Appointment and Liability of Local Managers
"Where every general partner of a limited partnership registered or to be registered under this Act is ordinarily resident outside Singapore, the Registrar may require a local manager to be appointed." — Section 28(1)
Verify Section 28 in source document →
This provision addresses the practical need for local accountability. When all general partners reside outside Singapore, appointing a local manager ensures that there is a responsible person within Singapore who can be held accountable for compliance with the Act. This facilitates enforcement and communication with regulatory authorities.
Restriction on Undischarged Bankrupt Being Manager
"Any person who, being an undischarged bankrupt... takes part in or is concerned in the management of any limited partnership... without the permission... shall be guilty of an offence." — Section 29(1)
Verify Section 29 in source document →
This restriction protects the partnership and its creditors from the risks associated with individuals who have been declared bankrupt but have not yet been discharged. Such individuals may have impaired financial standing or questionable management practices. The provision deters undischarged bankrupts from managing limited partnerships unless expressly permitted, thereby safeguarding the partnership’s financial integrity.
Disability of Persons in Default
"Where a person carries on business in Singapore as a limited partnership without... the limited partnership being registered... the rights of the person... are, subject to subsection (3), not enforceable by action or other legal proceedings." — Section 30(1)
Verify Section 30 in source document →
This provision enforces the mandatory registration requirement. It prevents unregistered limited partnerships from enforcing contractual rights or initiating legal proceedings, thereby incentivizing compliance with registration rules. The purpose is to maintain an accurate public register and protect third parties dealing with registered entities.
Inspection Powers
"The Registrar or any inspector has power at all reasonable times to enter any premises... to make such examination and inquiry as may be necessary." — Section 31(2)
Verify Section 31 in source document →
Inspection powers are essential for effective regulatory oversight. This provision empowers the Registrar and inspectors to conduct examinations and inquiries to verify compliance with the Act. It ensures that limited partnerships cannot evade scrutiny, thereby promoting adherence to statutory obligations and deterring misconduct.

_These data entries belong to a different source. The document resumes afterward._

-- ==== Sys2Proof/Machine/Step.lean ====
section
/-! DEFINITION. Machine/Step.lean: one step: the command at the front of the queue, or an idle cycle. -/

namespace Sys2Proof.Machine

/-- One step: the command at the front of the queue runs on the state with the queue's rest; with no command waiting one
cycle passes (assumption 6). -/
def step (s : State) : Host.Outcome State Fault Refusal :=
  match s.pending with
  | [] => .next (idle s)
  | c :: rest => exec c { s with pending := rest }

/-- The state with the command that a word spells put at the front of the queue; a word that spells none changes nothing. -/
def State.withFetchWord (s : State) (nbits w : Nat) : State :=
  match decodeTableWord nbits w with
  | some c => { s with pending := c :: s.pending }
  | none => s

end Sys2Proof.Machine
end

Power of Registrar to Obtain Further Information
"The Registrar may require any general partner... to answer any question in writing... or summon that person to appear... to answer any such question orally." — Section 32(1)
Verify Section 32 in source document →
This provision complements the inspection powers by enabling the Registrar to obtain detailed information directly from general partners. It facilitates thorough investigations and ensures that the Registrar can gather evidence necessary for enforcement or regulatory purposes.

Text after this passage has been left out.